Entries shown: Begin

-- ==== Sys2Proof/Laws/Judges.lean ====
section
/-! SUPPORT. Laws/Judges: the blocks that the judgement of each request leaves untouched, and what every reply and take keep. -/

namespace Sys2Proof.Machine

@[simp] theorem Reply.of_state (s : State) (r : Result) (d : List Byte) : (Reply.of s r d).state = s := rfl
@[simp] theorem Reply.ok_state (s : State) (d : List Byte) : (Reply.ok s d).state = s := rfl
@[simp] theorem Reply.refuse_state (s : State) (r : Result) : (Reply.refuse s r).state = s := rfl
@[simp] theorem rateReply_state (s : State) (m : Count16) (b : Bool) : (rateReply s m b).state = s := rfl

@[simp] theorem State.writePending_phase (s : State) (c : Configuration) (d : List Byte) : (s.writePending c d).state.phase = s.phase := by
  unfold State.writePending; split <;> rfl
@[simp] theorem State.writePending_tb (s : State) (c : Configuration) (d : List Byte) : (s.writePending c d).state.tb = s.tb := by
  unfold State.writePending; split <;> rfl
@[simp] theorem State.writePending_portA (s : State) (c : Configuration) (d : List Byte) : (s.writePending c d).state.portA = s.portA := by
  unfold State.writePending; split <;> rfl
@[simp] theorem State.writePending_portB (s : State) (c : Configuration) (d : List Byte) : (s.writePending c d).state.portB = s.portB := by
  unfold State.writePending; split <;> rfl
@[simp] theorem State.writePending_asm (s : State) (c : Configuration) (d : List Byte) : (s.writePending c d).state.asm = s.asm := by
  unfold State.writePending; split <;> rfl
@[simp] theorem State.writePending_store (s : State) (c : Configuration) (d : List Byte) : (s.writePending c d).state.store = s.store := by
  unfold State.writePending; split <;> rfl
@[simp] theorem State.writePending_corr (s : State) (c : Configuration) (d : List Byte) : (s.writePending c d).state.corr = s.corr := by
  unfold State.writePending; split <;> rfl
@[simp] theorem State.writePending_screens (s : State) (c : Configuration) (d : List Byte) : (s.writePending c d).state.screens = s.screens := by
  unfold State.writePending; split <;> rfl
@[simp] theorem State.writePending_dec (s : State) (c : Configuration) (d : List Byte) : (s.writePending c d).state.dec = s.dec := by
  unfold State.writePending; split <;> rfl
@[simp] theorem State.writePending_link (s : State) (c : Configuration) (d : List Byte) : (s.writePending c d).state.link = s.link := by
  unfold State.writePending; split <;> rfl
@[simp] theorem State.writePending_status (s : State) (c : Configuration) (d : List Byte) : (s.writePending c d).state.status = s.status := by
  unfold State.writePending; split <;> rfl
@[simp] theorem State.writePending_aux (s : State) (c : Configuration) (d : List Byte) : (s.writePending c d).state.aux = s.aux := by
  unfold State.writePending; split <;> rfl
@[simp] theorem State.writePending_settings (s : State) (c : Configuration) (d : List Byte) : (s.writePending c d).state.settings = s.settings := by
  unfold State.writePending; split <;> rfl
@[simp] theorem State.writePending_pending (s : State) (c : Configuration) (d : List Byte) : (s.writePending c d).state.pending = s.pending := by
  unfold State.writePending; split <;> rfl
@[simp] theorem State.writeStore_phase (s : State) (l : List Nat) (x : Store) (d : List Byte) : (s.writeStore l x d).state.phase = s.phase := by
  unfold State.writeStore; split
  · rfl
  · split <;> rfl
@[simp] theorem State.writeStore_tb (s : State) (l : List Nat) (x : Store) (d : List Byte) : (s.writeStore l x d).state.tb = s.tb := by
  unfold State.writeStore; split
  · rfl
  · split <;> rfl
@[simp] theorem State.writeStore_portA (s : State) (l : List Nat) (x : Store) (d : List Byte) : (s.writeStore l x d).state.portA = s.portA := by
  unfold State.writeStore; split
  · rfl
  · split <;> rfl
@[simp] theorem State.writeStore_portB (s : State) (l : List Nat) (x : Store) (d : List Byte) : (s.writeStore l x d).state.portB = s.portB := by
  unfold State.writeStore; split
  · rfl
  · split <;> rfl
@[simp] theorem State.writeStore_asm (s : State) (l : List Nat) (x : Store) (d : List Byte) : (s.writeStore l x d).state.asm = s.asm := by
  unfold State.writeStore; split
  · rfl
  · split <;> rfl
@[simp] theorem State.writeStore_corr (s : State) (l : List Nat) (x : Store) (d : List Byte) : (s.writeStore l x d).state.corr = s.corr := by
  unfold State.writeStore; split
  · rfl
  · split <;> rfl
@[simp] theorem State.writeStore_screens (s : State) (l : List Nat) (x : Store) (d : List Byte) : (s.writeStore l x d).state.screens = s.screens := by
  unfold State.writeStore; split
  · rfl
  · split <;> rfl
@[simp] theorem State.writeStore_dec (s : State) (l : List Nat) (x : Store) (d : List Byte) : (s.writeStore l x d).state.dec = s.dec := by
  unfold State.writeStore; split
  · rfl
  · split <;> rfl
@[simp] theorem State.writeStore_link (s : State) (l : List Nat) (x : Store) (d : List Byte) : (s.writeStore l x d).state.link = s.link := by
  unfold State.writeStore; split
  · rfl
  · split <;> rfl
@[simp] theorem State.writeStore_status (s : State) (l : List Nat) (x : Store) (d : List Byte) : (s.writeStore l x d).state.status = s.status := by
  unfold State.writeStore; split
  · rfl
  · split <;> rfl
@[simp] theorem State.writeStore_aux (s : State) (l : List Nat) (x : Store) (d : List Byte) : (s.writeStore l x d).state.aux = s.aux := by
  unfold State.writeStore; split
  · rfl
  · split <;> rfl
@[simp] theorem State.writeStore_staging (s : State) (l : List Nat) (x : Store) (d : List Byte) : (s.writeStore l x d).state.staging = s.staging := by
  unfold State.writeStore; split
  · rfl
  · split <;> rfl
@[simp] theorem State.writeStore_pending (s : State) (l : List Nat) (x : Store) (d : List Byte) : (s.writeStore l x d).state.pending = s.pending := by
  unfold State.writeStore; split
  · rfl
  · split <;> rfl

/-! ### judgeIdent -/

@[simp] theorem judgeIdent_state (q : Request) (s : State) : (judgeIdent q s).state = s := rfl

/-! ### judgeStatus -/

@[simp] theorem judgeStatus_state (q : Request) (s : State) : (judgeStatus q s).state = s := by
  unfold judgeStatus; (repeat' split) <;> simp

/-! ### judgeChannelGet -/

@[simp] theorem judgeChannelGet_state (q : Request) (s : State) : (judgeChannelGet q s).state = s := by
  unfold judgeChannelGet; (repeat' split) <;> simp

/-! ### judgeTriadGet -/

@[simp] theorem judgeTriadGet_state (q : Request) (s : State) : (judgeTriadGet q s).state = s := by
  unfold judgeTriadGet; (repeat' split) <;> simp

/-! ### judgeFilterGet -/

@[simp] theorem judgeFilterGet_state (q : Request) (s : State) : (judgeFilterGet q s).state = s := by
  unfold judgeFilterGet; (repeat' split) <;> simp

/-! ### judgeStoreRead -/

@[simp] theorem judgeStoreRead_state (q : Request) (s : State) : (judgeStoreRead q s).state = s := by
  unfold judgeStoreRead; simp only []; (repeat' split) <;> simp

/-! ### judgeCountersRead -/

@[simp] theorem judgeCountersRead_state (q : Request) (s : State) : (judgeCountersRead q s).state = s := by
  unfold judgeCountersRead; simp only []; (repeat' split) <;> simp

/-! ### judgeFaultRead -/

@[simp] theorem judgeFaultRead_state (q : Request) (s : State) : (judgeFaultRead q s).state = s := rfl

/-! ### judgeOutputSet -/

@[simp] theorem judgeOutputSet_phase (q : Request) (s : State) : (judgeOutputSet q s).state.phase = s.phase := by
  unfold judgeOutputSet; simp only []; (repeat' split) <;> simp
@[simp] theorem judgeOutputSet_tb (q : Request) (s : State) : (judgeOutputSet q s).state.tb = s.tb := by
  unfold judgeOutputSet; simp only []; (repeat' split) <;> simp
@[simp] theorem judgeOutputSet_portA (q : Request) (s : State) : (judgeOutputSet q s).state.portA = s.portA := by
  unfold judgeOutputSet; simp only []; (repeat' split) <;> simp
@[simp] theorem judgeOutputSet_portB (q : Request) (s : State) : (judgeOutputSet q s).state.portB = s.portB := by
  unfold judgeOutputSet; simp only []; (repeat' split) <;> simp
@[simp] theorem judgeOutputSet_asm (q : Request) (s : State) : (judgeOutputSet q s).state.asm = s.asm := by
  unfold judgeOutputSet; simp only []; (repeat' split) <;> simp
@[simp] theorem judgeOutputSet_store (q : Request) (s : State) : (judgeOutputSet q s).state.store = s.store := by
  unfold judgeOutputSet; simp only []; (repeat' split) <;> simp
@[simp] theorem judgeOutputSet_corr (q : Request) (s : State) : (judgeOutputSet q s).state.corr = s.corr := by
  unfold judgeOutputSet; simp only []; (repeat' split) <;> simp
@[simp] theorem judgeOutputSet_screens (q : Request) (s : State) : (judgeOutputSet q s).state.screens = s.screens := by
  unfold judgeOutputSet; simp only []; (repeat' split) <;> simp
@[simp] theorem judgeOutputSet_dec (q : Request) (s : State) : (judgeOutputSet q s).state.dec = s.dec := by
  unfold judgeOutputSet; simp only []; (repeat' split) <;> simp
@[simp] theorem judgeOutputSet_status (q : Request) (s : State) : (judgeOutputSet q s).state.status = s.status := by
  unfold judgeOutputSet; simp only []; (repeat' split) <;> simp
@[simp] theorem judgeOutputSet_aux (q : Request) (s : State) : (judgeOutputSet q s).state.aux = s.aux := by
  unfold judgeOutputSet; simp only []; (repeat' split) <;> simp
@[simp] theorem judgeOutputSet_staging (q : Request) (s : State) : (judgeOutputSet q s).state.staging = s.staging := by
  unfold judgeOutputSet; simp only []; (repeat' split) <;> simp
@[simp] theorem judgeOutputSet_pending (q : Request) (s : State) : (judgeOutputSet q s).state.pending = s.pending := by
  unfold judgeOutputSet; simp only []; (repeat' split) <;> simp

/-! ### judgeLinkRate -/

@[simp] theorem judgeLinkRate_phase (q : Request) (s : State) : (judgeLinkRate q s).state.phase = s.phase := by
  unfold judgeLinkRate; simp only []; (repeat' split) <;> simp
@[simp] theorem judgeLinkRate_tb (q : Request) (s : State) : (judgeLinkRate q s).state.tb = s.tb := by
  unfold judgeLinkRate; simp only []; (repeat' split) <;> simp
@[simp] theorem judgeLinkRate_portA (q : Request) (s : State) : (judgeLinkRate q s).state.portA = s.portA := by
  unfold judgeLinkRate; simp only []; (repeat' split) <;> simp
@[simp] theorem judgeLinkRate_portB (q : Request) (s : State) : (judgeLinkRate q s).state.portB = s.portB := by
  unfold judgeLinkRate; simp only []; (repeat' split) <;> simp
@[simp] theorem judgeLinkRate_asm (q : Request) (s : State) : (judgeLinkRate q s).state.asm = s.asm := by
  unfold judgeLinkRate; simp only []; (repeat' split) <;> simp
@[simp] theorem judgeLinkRate_store (q : Request) (s : State) : (judgeLinkRate q s).state.store = s.store := by
  unfold judgeLinkRate; simp only []; (repeat' split) <;> simp
@[simp] theorem judgeLinkRate_corr (q : Request) (s : State) : (judgeLinkRate q s).state.corr = s.corr := by
  unfold judgeLinkRate; simp only []; (repeat' split) <;> simp
@[simp] theorem judgeLinkRate_screens (q : Request) (s : State) : (judgeLinkRate q s).state.screens = s.screens := by
  unfold judgeLinkRate; simp only []; (repeat' split) <;> simp
@[simp] theorem judgeLinkRate_dec (q : Request) (s : State) : (judgeLinkRate q s).state.dec = s.dec := by
  unfold judgeLinkRate; simp only []; (repeat' split) <;> simp
@[simp] theorem judgeLinkRate_status (q : Request) (s : State) : (judgeLinkRate q s).state.status = s.status := by
  unfold judgeLinkRate; simp only []; (repeat' split) <;> simp
@[simp] theorem judgeLinkRate_aux (q : Request) (s : State) : (judgeLinkRate q s).state.aux = s.aux := by
  unfold judgeLinkRate; simp only []; (repeat' split) <;> simp
@[simp] theorem judgeLinkRate_staging (q : Request) (s : State) : (judgeLinkRate q s).state.staging = s.staging := by
  unfold judgeLinkRate; simp only []; (repeat' split) <;> simp
@[simp] theorem judgeLinkRate_settings (q : Request) (s : State) : (judgeLinkRate q s).state.settings = s.settings := by
  unfold judgeLinkRate; simp only []; (repeat' split) <;> simp
@[simp] theorem judgeLinkRate_pending (q : Request) (s : State) : (judgeLinkRate q s).state.pending = s.pending := by
  unfold judgeLinkRate; simp only []; (repeat' split) <;> simp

Entries shown: End

▸ Task goal
From the entries above, print the lines beginning at the one with "(judgeLinkRate q s).state.status = s.status := by" and stopping after the one with "(judgeLinkRate q s).state.staging = s.staging := by", exactly as written and with nothing else.

▸ Answer to this task
@[simp] theorem judgeLinkRate_status (q : Request) (s : State) : (judgeLinkRate q s).state.status = s.status := by
  unfold judgeLinkRate; simp only []; (repeat' split) <;> simp
@[simp] theorem judgeLinkRate_aux (q : Request) (s : State) : (judgeLinkRate q s).state.aux = s.aux := by
  unfold judgeLinkRate; simp only []; (repeat' split) <;> simp
@[simp] theorem judgeLinkRate_staging (q : Request) (s : State) : (judgeLinkRate q s).state.staging = s.staging := by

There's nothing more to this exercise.